Angry already? I wouldn’t be surprised, especially after the indoctrination campaign by that sector of the media that did every possible effort to paint developers and publishers as the “evil corporations” out to eat your soul. Because, you know, your soul is yummy.

But let’s give a look to some numbers, shall we?

During the fiscal year ending on January the 29th GameStop earned $2,469,800,000 (yep, you read it right, two and a half billion dollars) from the sales of preowned software and hardware, corresponding to the 26.1% of their total annual revenue. Pretty nice, isn’t it? Wait until I tell you the actual profits.


The gross profit from those pre-owned sales is $1,140,500,000, corresponding to 46.2% of their total annual profit. The fact that pre-owned sales amount to 26% of their revenue, but 46% of their profit, should be quite telling already on how naive some people are in buying their pre-owned games, and in selling their games back to them, but that’s only marginally relevant to today’s topic, so we’ll leave that for another editorial.

What is relevant is that GameStop (quite obviously) didn’t develop those games. They didn’t publish them. They get such large profits on them simply because they didn’t have to do much else than picking them from your hands, giving you much less than their value in return, checking the contents (normally not even that accurately), putting a few ugly stickers on the cover, while applying a draconian markup in the process, and placing them on a shelf again.

They built up a nice little secondary market on which they offer exactly the same product as the publishers, spending much less to generate such product, resulting in the ability to sell that product to you at a lower price, despite a much higher mark-up. This, ladies and gentlemen, is what most civilized people define as unfair competition.


Those two billion and a half dollars of revenue are taken away from the game development industry and go to inflate the coffers of GameStop, without being reinvested, in turn, in the gaming industry itself. It’s a massive black hole that sucks funds out of the pockets of the publishers, significantly reducing their revenue. Reduced revenue automatically means reduced ability to invest into new games and into keeping development studios afloat and game designers into their jobs.

If you were surprised by the high number of development studios that close every year, and by the amount of those hit by large numbers of layoffs, be surprised no more. Now you know why (or at least one of the reasons why).

The problem gets even bigger if we consider that GameStop is only one of the businesses that deal in preowned sales. There are others, and each of them takes a further slice of the revenue that normally would go to publishers, and through them, to developers.

So the situation is as follows: Developers and publishers face an increasingly big secondary market that they have no means to compete against, since it offers exactly the same products at a more convenient price.
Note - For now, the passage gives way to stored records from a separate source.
-- ==== Sys2Proof/Machine/Nodes.lean ====
section
/-! DEFINITION. A compliant cell node: an agent of its own on a strand (11_strands_cells.md R256 to R275,
10_hanel_lanes.md R248). A node is named by the partner id it has adopted in training. -/

namespace Sys2Proof.Machine

open Sys2Proof

def node (s : State) (n : Nat) : Node := s.node.getD n {}

def setNode (n : Nat) (x : Node) (s : State) : State := { s with node := s.node.put n x }

/-! ### Half-bridges (R260, Table 11.6) -/

/-- Positions of half-bridges A and B and of the bypass device in a state: 0 both off, 1 upper, 2 lower. -/
def cellSwitches (st : Nat) : Nat × Nat × Bool :=
  match st with
  | 1 => (1, 2, false)
  | 2 => (2, 2, false)
  | 3 => (1, 1, false)
  | 4 => (2, 1, false)
  | 5 => (0, 0, true)
  | _ => (0, 0, false)

/-- A node's dead time that has run out turns the incoming switches on (R260). -/
def Node.settleBridges (now : Nat) (x : Node) : Node :=
  match x.deadTo with
  | some e => if e ≤ now then { x with hbA := (cellSwitches x.state).1, hbB := (cellSwitches x.state).2.1, deadTo := none } else x
  | none => x

/-- A node's own time in fine ticks: the TBASE tick extended into it, in the time that SYNC carries (R257). -/
def Node.fine (now : Nat) (x : Node) : Int := 8 * (now : Int) + x.phase + (x.rate * 8 * ((now - x.refAt : Nat) : Rat)).floor

/-- A node's own time in ticks. -/
def Node.time (now : Nat) (x : Node) : Nat := (x.fine now / 8).toNat

/-! ### Ports (10_hanel_lanes.md R246, R248; R254) -/

/-- The port toward a head: upstream for the lower or plain head, downstream for the upper one. -/
def portTo (head : Nat) : Nat := if head = 1 then 1 else 0

def Node.port (x : Node) (p : Nat) : NPort := if p = 1 then x.down else x.up

def Node.setPort (p : Nat) (q : NPort) (x : Node) : Node := if p = 1 then { x with down := q } else { x with up := q }

/-- On a looped strand a node holds the offsets from both heads: its ports use electrical idle (10_hanel_lanes.md R248). -/
def Node.looped (x : Node) : Bool := x.ofsL.isSome && x.ofsU.isSome

/-- A block on a port's line, scrambled, after the exit burst where its transmitter is in electrical idle (10_hanel_lanes.md R236,
R246). -/
def Node.put (now p hdr : Nat) (b : Bytes) (x : Node) : Node :=
  let q := x.port p
  let c := scramble q.scr b
  let burst := if q.eidle then exitBurst.map fun e => (p, e) else []
  { x.setPort p { q with scr := c.2, eidle := hdr == 2 && u8 b 0 == 0x2D, eidleSince := now,
                         idleRun := if hdr = 2 ∧ b = idleBlock then q.idleRun + 1 else 0 } with
    out := x.out ++ burst ++ [(p, hdr, c.1)] }

/-- A block leaves on a port: not from a transmitter that sleeps, nor toward a receiver that has sent SLEEP
(10_hanel_lanes.md R248). An IDLE block lets electrical idle go on; on a looped strand IDLE_AFTER of them, 256 by default,
begin it (R246; DESIGN CHOICE, notes/assumptions/170.md). -/
def Node.blockOut (now p hdr : Nat) (b : Bytes) (x : Node) : Node :=
  let q := x.port p
  let idle : Bool := hdr == 2 && b == idleBlock
  if q.farSleep ∨ q.txSleep ∨ (q.eidle ∧ idle) then x
  else
    let y := x.put now p hdr b
    if y.looped ∧ 256 ≤ (y.port p).idleRun then y.put now p 2 (ctlBlock 0x2D 0) else y
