-- ==== Sys2Proof/Machine/Dispatch.lean ====
section
/-! DEFINITION. One arm per command of the table: each calls the one definition of its meaning. -/

namespace Sys2Proof.Machine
Given that they are businesses, and businesses aren’t exactly keen on going out of business (please forgive the horrible pun), they have to defend themselves.


I can already hear someone saying that they should just lower their prices. Wouldn’t that be a very convenient and ideal solution? Too bad that, as most ideal solutions, it doesn’t have much of a footing in reality.
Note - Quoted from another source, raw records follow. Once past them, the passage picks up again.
/-- SESSION_KEEPALIVE. -/
def sessionKeepalive (t : Nat) (ctx : Nat) (pre : State) : Bool :=
  !pre.pwr.inReset && (
    let s := advance t pre
    let x := sess s ctx
    decide ((x.state = 2 ∧ due s (x.lastSent + msT (partner s x.partner).liveTo / 4))))

/-- SESSION_PROBE. -/
def sessionProbe (t : Nat) (ctx : Nat) (pre : State) : Bool :=
  !pre.pwr.inReset && (
    let s := advance t pre
    let x := sess s ctx
    decide (((x.state = 2 ∨ x.state = 3) ∧ sdiff x.peerLimit x.sndNext ≤ 0 ∧ due s (x.probeAt + usT x.rto))))

/-- SESSION_OPEN_RETX. -/
def sessionOpenRetx (t : Nat) (ctx : Nat) (pre : State) : Bool :=
  !pre.pwr.inReset && (
    let s := advance t pre
    let x := sess s ctx
    decide (¬ (x.state ≠ 1 ∨ ¬ due s x.nextTry)))

/-- SESSION_CLOSE_RETX. -/
def sessionCloseRetx (t : Nat) (ctx : Nat) (pre : State) : Bool :=
  !pre.pwr.inReset && (
    let s := advance t pre
    let x := sess s ctx
    decide (¬ (x.state ≠ 3)))

/-- AUTO_SESSION_RETRY. -/
def autoSessionRetry (t : Nat) (partner_ : Nat) (pre : State) : Bool :=
  !pre.pwr.inReset && (
    let s := advance t pre
    let q := partner s partner_
    (match q.autoAt with
     | some e =>
        (match freeContext s with
         | some _ =>
            decide ((q.autoSession ∧ q.type ≠ 0 ∧ q.type ≠ 1 ∧ q.session = 0xFFFF ∧ due s e ∧ pathUp s q))
         | _ => false)
     | _ => false))

/-- PARTNER_LIVENESS_TIMEOUT. -/
def partnerLivenessTimeout (t : Nat) (partner_ : Nat) (pre : State) : Bool :=
  !pre.pwr.inReset && (
    let s := advance t pre
    let q := partner s partner_
    decide (¬ (q.type = 0 ∨ q.type = 1)))

/-- TXN_SLOT_FREED. -/
def txnSlotFreed (t : Nat) (_txn : Nat) (pre : State) : Bool :=
  !pre.pwr.inReset && (
    let s := advance t pre
    (match s.part.waiting with
     | _ :: _ =>
        decide (¬ (1024 ≤ txns s))
     | _ => false))

/-- OP_PART_GROUP. -/
def opPartGroup (r : Req) (s0 : State) : Bool :=
  let p := whole r s0
  let s := seen 0x2206 r s0
  reaches { code := 0x2206, states := stIARTS, chained := true, v2 := false } r s0 && (
    let n := u16 p 0
    let inner := p.drop (20 + 2 * n)
    let packets := splitPackets (u8 p 2) inner
    let bad := firstBad n (memberBad s p)
    passes [(p.length != 20 + 2 * n + u16 p 12 || packets.isNone, .badLength, 0), outOf n 1 256 0, outOf (u8 p 2) 1 4 2, rsv p 3 1,
         outOf (u32 p 4) 100 10000000 4, outOf (u32 p 8) 100 10000000 8, outOf (u16 p 12) 24 16400 12, rsv p 14 6,
         (bad.isSome, .badParam, bad.getD 0), ((packets.getD []).any fun b => !groupOpcode (u16 b 2), .badOpcode, 0),
         (!timeUsable s, .notReady, 0), (decide (8 ≤ s.part.group.length) || decide (1024 < txns s + n), .noResource, 0)])

/-- OP_PART_PREPARE. -/
def opPartPrepare (r : Req) (s0 : State) : Bool :=
  let p := whole r s0
  let s := seen 0x2207 r s0
  reaches { code := 0x2207, states := stIARTS, chained := true, v2 := false } r s0 && (
    let packets := (splitPackets (u8 p 14) (p.drop 18)).getD []
    passes [(decide (p.length < 18) || p.length != 18 + u16 p 16 || (splitPackets (u8 p 14) (p.drop 18)).isNone, .badLength, 0),
         rsv p 2 2, (!ntOk p 4, .badParam, 4), outOf (u8 p 14) 1 4 14, rsv p 15 1, outOf (u16 p 16) 24 16400 16,
         (!inGroupSession 0x2207 r s, .refused, 0)] && (
      let z := dropExpired s
      let inner := packets.map fun b => (u16 b 2, (b.drop 16).take (u16 b 10))
      let bad := innerTry r.org packets z
      passes [(bad.isSome, (bad.getD (.ok, 0)).1, (bad.getD (.ok, 0)).2),
           (z.part.held.any fun h => shareFamily h.inner inner, .busy, 0), (decide (8 ≤ z.part.held.length), .noResource, 0),
           (!timeUsable z, .notReady, 0)]))

/-- OP_PART_COMMIT. -/
def opPartCommit (r : Req) (s0 : State) : Bool :=
  let p := r.payload
  let s := seen 0x2208 r s0
  let s1 := dropExpired s
  reaches { code := 0x2208, states := stIARTS, v2 := false } r s0 &&
    passes [lenIs p 16, rsv p 2 2, (!ntOk p 4, .badParam, 4), rsv p 14 2, (!inGroupSession 0x2208 r s, .refused, 0),
            (decide ((ntField p 4 : Rat) ≤ ntAt s1 s1.now), .timeout, 0)] &&
    (match findHeld s1 r.org (u16 p 0) with
     | some h => h.commit.isNone
     | none => false)

/-- OP_PART_CANCEL. -/
def opPartCancel (r : Req) (s0 : State) : Bool :=
  let p := r.payload
  reaches { code := 0x2209, states := stIARTS, v2 := false } r s0 &&
    passes [lenIs p 4, rsv p 2 2, (!inGroupSession 0x2209 r (seen 0x2209 r s0), .refused, 0)]

/-- REPLY_PACKET_RECEIVED. -/
def replyPacketReceived (t : Nat) (org : Nat) (opcode : Nat) (tag : Nat) (_payload : List Byte) (pre : State) : Bool :=
  !pre.pwr.inReset && (
    let s := advance t pre
    (match s.pkt.sent.find? fun x => x.1 == org && x.2.1 == opcode && x.2.2.1 == tag with
     | some _ =>
        true
     | _ => false))

/-- GROUP_PREPARE_DEADLINE. -/
def groupPrepareDeadline (t : Nat) (txn : Nat) (pre : State) : Bool :=
  !pre.pwr.inReset && (
    let s := advance t pre
    (match findGroup s txn with
     | some g =>
        decide (¬ (g.execAt.isSome))
     | _ => false))

/-- GROUP_COMMIT_ABANDON. -/
def groupCommitAbandon (t : Nat) (txn : Nat) (pre : State) : Bool :=
  !pre.pwr.inReset && (
    let s := advance t pre
    (match findGroup s txn with
     | some g =>
        (match g.execAt with
         | some x =>
            decide (¬ (g.abandoned ∨ ntAt s s.now < x))
         | _ => false)
     | _ => false))

/-- GROUP_REPLY_DUE. -/
def groupReplyDue (t : Nat) (txn : Nat) (pre : State) : Bool :=
  !pre.pwr.inReset && (
    let s := advance t pre
    (match findGroup s txn with
     | some g =>
        (match g.execAt with
         | some x =>
            let nt := ntAt s s.now
            decide (((List.range g.members.length).all (fun k => g.answered.contains k) ∨ (x : Rat) + 20000000 ≤ nt))
         | _ => false)
     | _ => false))

/-- GROUP_MEMBER_EXECUTE. -/
def groupMemberExecute (t : Nat) (txn : Nat) (pre : State) : Bool :=
  !pre.pwr.inReset && (
    let s := advance t pre
    let nt := ntAt s s.now
    let ready (h : Prepared) : Bool :=
      h.txn == txn && match h.commit with | some (x, _) => decide ((x : Rat) ≤ nt) | none => false
    decide (¬ (¬ tbRuns s ∨ s.now % s.sys.tStep ≠ 0 ∨ s.sys.halted % 16 ≠ 0)) &&
    (match s.part.held.find? ready with
     | some h =>
        (match h.commit with
         | some (_, _) =>
            true
         | _ => false)
     | _ => false))

/-- OP_NET_SET_PORT. -/
def opNetSetPort (r : Req) (s0 : State) : Bool :=
  let p := r.payload
  let s := seen 0x2301 r s0
  reaches { code := 0x2301, states := stIAS } r s0 && (
    let n := u8 p 0
    let mode := u8 p 1
    let ctrl := u16 p 2
    passes [lenIs p 24, outOf n 0 3 0, (decide (3 < mode), .badParam, 1), (ctrl / 8 != 0, .badParam, 2),
         outOf (u16 p 16) 0x0600 0xFFFF 16, outOf (u16 p 18) 1 0xFFFF 18, outOf (u16 p 20) 4256 9216 20,
         (etypeTaken (u16 p 16), .badParam, 16), (u16 p 18 == 319 || u16 p 18 == 320, .badParam, 18), rsv p 22 2,
         (mode != 0 && (gateReq s).testBit (4 + n), .notReady, 0)] &&
    decide (¬ s.clk.gateMask.testBit (4 + n)))

/-- OP_NET_SEND. -/
def opNetSend (r : Req) (s0 : State) : Bool :=
  let p := whole r s0
  let s := seen 0x2302 r s0
  reaches { code := 0x2302, states := stIARTS, chained := true } r s0 && (
    let n := u8 p 0
    let f := p.drop 4
    passes [(decide (p.length < 64) || (decide (n < 4) && decide ((port s n).maxFrame < f.length + 4)), .badLength, 0), outOf n 0 3 0,
         rsvBits p 1 1] &&
    decide (¬ s.clk.gateMask.testBit (4 + n)))

/-- OP_NET_TSQ_READ. -/
def opNetTsqRead (r : Req) (s0 : State) : Bool :=
  let p := r.payload
  reaches { code := 0x2303, states := stIARTS } r s0 && (
    let n := u8 p 0
    passes [lenIs p 3, outOf n 0 3 0, outOf (u8 p 1) 1 64 1, rsvBits p 2 1])

/-- OP_NET_GET_PORT. -/
def opNetGetPort (r : Req) (s0 : State) : Bool :=
  let p := r.payload
  let s := seen 0x2308 r s0
  reaches { code := 0x2308, states := stIARTS } r s0 &&
    passes [lenIs p 4, rsv p 1 3, outOf (u8 p 0) 0 3 0] && (
      let n := u8 p 0
      decide (¬ gated s 0x2308 n))

/-- ETHERNET_LINK_CHANGE. -/
def ethernetLinkChange (t : Nat) (port_ : Nat) (up : Bool) (pre : State) : Bool :=
  !pre.pwr.inReset && (
    let s := advance t pre
    decide (¬ (3 < port_ ∨ (up ∧ ¬ linkAllowed s port_))))

/-- PRP_SUPERVISION_TX. -/
def prpSupervisionTx (t : Nat) (pair : Nat) (pre : State) : Bool :=
  !pre.pwr.inReset && (
    let s := advance t pre
    decide ((prpOper s pair ∧ tbRuns s ∧ s.now % msT 2000 = 0)))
Publishers cannot lower the prices, as producing today’s AAA games has massive costs (and massive risks), and businesses need to actually turn a profit in order to survive and prosper. They cannot work at a loss just to manage to compete against GameStop and the rest of the preowned business gang. And even if they could, it wouldn’t work anyway. GameStop and the gang could easily reduce their prices as well by paying less for the preowned games they buy from you, or even just by cutting a little off the massive markup they apply.
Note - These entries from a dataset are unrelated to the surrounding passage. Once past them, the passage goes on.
-- ==== Sys2Proof/Tests/Slice0.lean ====
section
/-! SUPPORT. The model's own tests: ill-formed commands that the checks refuse, and for every statement with hypotheses
states and operands that meet them. -/

namespace Sys2Proof.Tests

open Sys2Proof Sys2Proof.Machine Sys2Proof.Safety

-- one test at a time: tests that wait side by side for the kernel would each hold a thread and its stack
set_option Elab.async false

/-- A request of the QSPI host with this payload. -/
def rq (p : List Nat) : Req :=
  { org := 0, seq := 1, tag := 1, ackReq := true, abortOnErr := false, last := true, payload := p.map (BitVec.ofNat 8) }

/-- The state after reset, taken to a device state. -/
def at_ (d : DevState) : State := { State.reset with sys := { State.reset.sys with state := d } }

/-- The state with TBASE locked. -/
def lk (s : State) : State := { s with clk := { s.clk with tb := .locked, everRan := true } }

/-- A reply that is owed to the QSPI host. -/
def own : Owed := owedTo (rq []) 1

/-- A request of the QSPI host with these payload bytes. -/
def rqb (p : Bytes) : Req := { rq [] with payload := p }

/-- A packet inside a group command (16_command_transport.md Tables 16.1 and 16.2). -/
def inner (op : Nat) (p : List Nat) : Bytes :=
  let h : Bytes := [0x32, 4] ++ le 2 op ++ le 4 0 ++ le 2 0 ++ le 2 p.length ++ le 2 0
  let b := h ++ le 2 (crc16 h) ++ p.map (BitVec.ofNat 8)
  b ++ le 4 (crc32c b)

/-- A running device in the first step of a black-start program, by ACTION, GROUP, ARG0 and MIN_MEMBERS, and how far it is. -/
def bsAt (action group arg0 minMembers : Nat) (b : BsRun) : State :=
  let s := lk (at_ .run)
  { s with grid := { s.grid with bsProg := [{ action := action, group := group, minMembers := minMembers, timeout := 1, arg0 := arg0, arg1 := 0 }],
                                 bs := some b } }

/-- A running device in a CLOSE step with ARG0[31] set, by grid mode, run and whether the synchroniser's inputs are mapped. -/
def bsRun3 (m : GridMode) (r : Run) (mapped : Bool) : State :=
  let s := bsAt 3 0xFF (2 ^ 31) 0 {}
  { s with sys := { s.sys with mode := m }, gfm := { s.gfm with run := r },
           grid := { s.grid with sync := if mapped then some (0, 0, 0) else none } }

/-- A running device in a group step over member 5, whose active domain is in this state. -/
def bsGroupAt (dom : Nat) : State :=
  let s := bsAt 4 0 0 0 {}
  { s with grid := { s.grid with bsGroup := [(0, [5])] }, time := { s.time with dom := [(0, { state := dom })] },
           part := { s.part with entry := [(5, { type := 3, session := 255 })], sess := [(255, { partner := 5, state := 2 })] } }

/-- Banks of table 0 are being copied back. -/
def copied : State :=
  let s := at_ .run
  { s with angle := { s.angle with copying := [(1, 0)] } }

/-- An observer whose conditions have held for 100 ms. -/
def goodObs : State :=
  let s := lk (at_ .run)
  { s with gfm := { s.gfm with obs := { on := true, goodSince := some 0 } } }

/-- A fault input asserted for 8 ticks. -/
def stuck : State :=
  let s := lk (at_ .run)
  { s with gnt := { s.gnt with input := [(49, { asserted := true, since := 5 })] } }

/-- An open record that has left the ring, and one that stands in it. -/
def openRecord : State :=
  let s := lk (at_ .run)
  { s with gnt := { s.gnt with openRec := some (7, 5) } }

def heldRecord : State :=
  { openRecord with gnt := { openRecord.gnt with ring := [{ (default : FRec) with recNo := 7 }] } }

/-- A state with a command in front, and one with an empty queue. -/
theorem test_step_front : ({ State.reset with pending := [.powerOn] } : State).pending = .powerOn :: [] ∧
    State.reset.pending = [] := by decide +kernel

/-- Right after reset the invariant holds, and a step is taken. -/
theorem test_inv_step : Safety.Inv State.reset ∧ ∃ t, step State.reset = .next t :=
  ⟨⟨by simp [gatesApart, State.reset], fun _ => rfl, rfl, rfl⟩, _, rfl⟩

/-- A command that answers a next state. -/
theorem test_fault_out : ∃ t, exec .powerOn State.reset = .next t := ⟨_, rfl⟩

/-- Commands and states that meet the conditions of RecoveryAndWindowComplete. -/
theorem test_can_recoveryAndWindowComplete :
    Can.opSysHello (rq [0x32, 0, 0, 0, 255, 255, 255, 255, 255, 255, 255, 255]) State.reset = true ∧
    Can.opSysResync (rq [0, 0, 0, 0]) State.reset = true ∧
    Can.opSysReplay (rq [0, 0, 0, 0, 0, 1, 0, 0]) State.reset = true := by decide +kernel

/-- Commands and states that meet the conditions of QspiPortComplete. -/
theorem test_can_qspiPortComplete :
    Can.chainContinuationTimeout 1600000000 0 (setOrig 0 { orig State.reset 0 with chain := some { opcode := 0x0103, tag := 1, payload := [], since := 0 } } (lk State.reset)) = true := by decide +kernel

/-- Commands and states that meet the conditions of StateOpcodesComplete. -/
theorem test_can_stateOpcodesComplete :
    Can.opSysGetInfo (rq [0, 0, 0, 0]) State.reset = true ∧
    Can.opSysSetStep (rq [0x40, 0x1F, 0, 0, 0, 0, 0, 0]) (at_ .idle) = true ∧
    Can.opSysArm (rq [0, 0, 0, 0]) (lk (at_ .idle)) = true ∧
    Can.opSysRun (rq [1, 0, 0, 0]) (let s := at_ .armed; lk { s with gnt := { s.gnt with confirmed := true }, gfm := { s.gfm with obs := { s.gfm.obs with lock := true } } }) = true ∧
    Can.opSysStop (rq [0xE8, 3, 0, 0]) (at_ .run) = true ∧
    Can.opSysDisarm (rq [0, 0, 0, 0]) (at_ .armed) = true ∧
    Can.opSysService (rq [0, 0, 0, 0]) (at_ .idle) = true ∧
    Can.opSysIdle (rq [0, 0, 0, 0]) (at_ .service) = true ∧
    Can.opGntClear (rq [0, 0, 0, 0]) (at_ .tripped) = true := by decide +kernel

/-- Commands and states that meet the conditions of StepEventsComplete. -/
theorem test_can_stepEventsComplete :
    Can.runEntryBoundary 32000 (let s := lk (at_ .armed); { s with sys := { s.sys with trans := some (.toRun .gf true none) } }) = true ∧
    Can.stopRampEnd (1000 * 1600000) (let s := lk (at_ .run); { s with sys := { s.sys with trans := some (.stopRamp 0 1000) } }) = true ∧
    Can.debugHalt 5 15 (let s := at_ .idle; { s with sec := { s.sec with debug := 2 } }) = true ∧
    Can.debugHaltEnd 5 3 (let s := at_ .idle; { s with sys := { s.sys with halted := 8 } }) = true ∧
    Can.outerStepBoundary 32000 (lk (at_ .run)) = true ∧
    Can.publishTick 48000 (let s := lk (at_ .run); { s with sys := { s.sys with pubFor := some 32000 } }) = true := by decide +kernel

/-- Commands and states that meet the conditions of SuppliesComplete. -/
theorem test_can_suppliesComplete :
    Can.opSysSetSag (rq [2, 6, 0, 0]) (at_ .idle) = true ∧
    Can.supplyWarningStart 5 3 State.reset = true ∧
    Can.resetRelease true 7 (let s := State.reset; { s with pwr := { s.pwr with inReset := true } }) = true ∧
    Can.bootSlotSelection State.reset = true ∧
    Can.idleEntryFromBoot 0 (let s := State.reset; { s with sec := { s.sec with running := 1 } }) = true := by decide +kernel

/-- Commands and states that meet the conditions of SecurityOpcodesComplete. -/
theorem test_can_securityOpcodesComplete :
    Can.opSecGetId (rq [0, 0, 0, 0]) State.reset = true ∧
    Can.opSecQuote (rq (List.replicate 32 7 ++ [1, 0, 0, 0])) State.reset = true ∧
    Can.opSecImageLoad (rq (List.replicate 612 0)) (setOrig 0 { orig State.reset 0 with chain := some { opcode := 0x0103, tag := 1, payload := (rq ([0, 0, 0, 0, 0, 0x12, 0, 0] ++ List.replicate 4000 0)).payload, since := 0 } } State.reset) = true ∧
    Can.opSecImageVerify (rq [1, 0, 0, 0]) State.reset = true ∧
    Can.opSecSlotSelectTryOnce (rq [1, 0, 0, 0]) (let s := State.reset; { s with sec := { s.sec with slotB := { s.sec.slotB with vr := 1 } } }) = true ∧
    Can.opSecSlotSelectPermanent (rq [1, 1, 0, 0]) (let s := at_ .idle; { s with sec := { s.sec with slotB := { s.sec.slotB with vr := 1 }, running := 2 } }) = true ∧
    Can.opSecReboot (rq [0, 0, 0, 0]) State.reset = true ∧
    Can.opSecOwnerFuse (rq (List.replicate 132 0)) State.reset = true := by decide +kernel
No matter how the publishers try to compete, they simply cannot win, as they have to shoulder much higher costs than GameStop does, so they simply have no way to offer their products at a competitive price in comparison. No matter how low they could go. GameStop can go lower.

Since they cannot compete with the preowned gang on pricing, publishers have to find alternate ways to defend their business. Last time they had to do this, it was when the PC market started to take a severe hit from piracy, and the result is that now the vast majority of PC games have unique activation keys that almost completely prevent any organized resale, without even mentioning more draconian DRM we already know too much about.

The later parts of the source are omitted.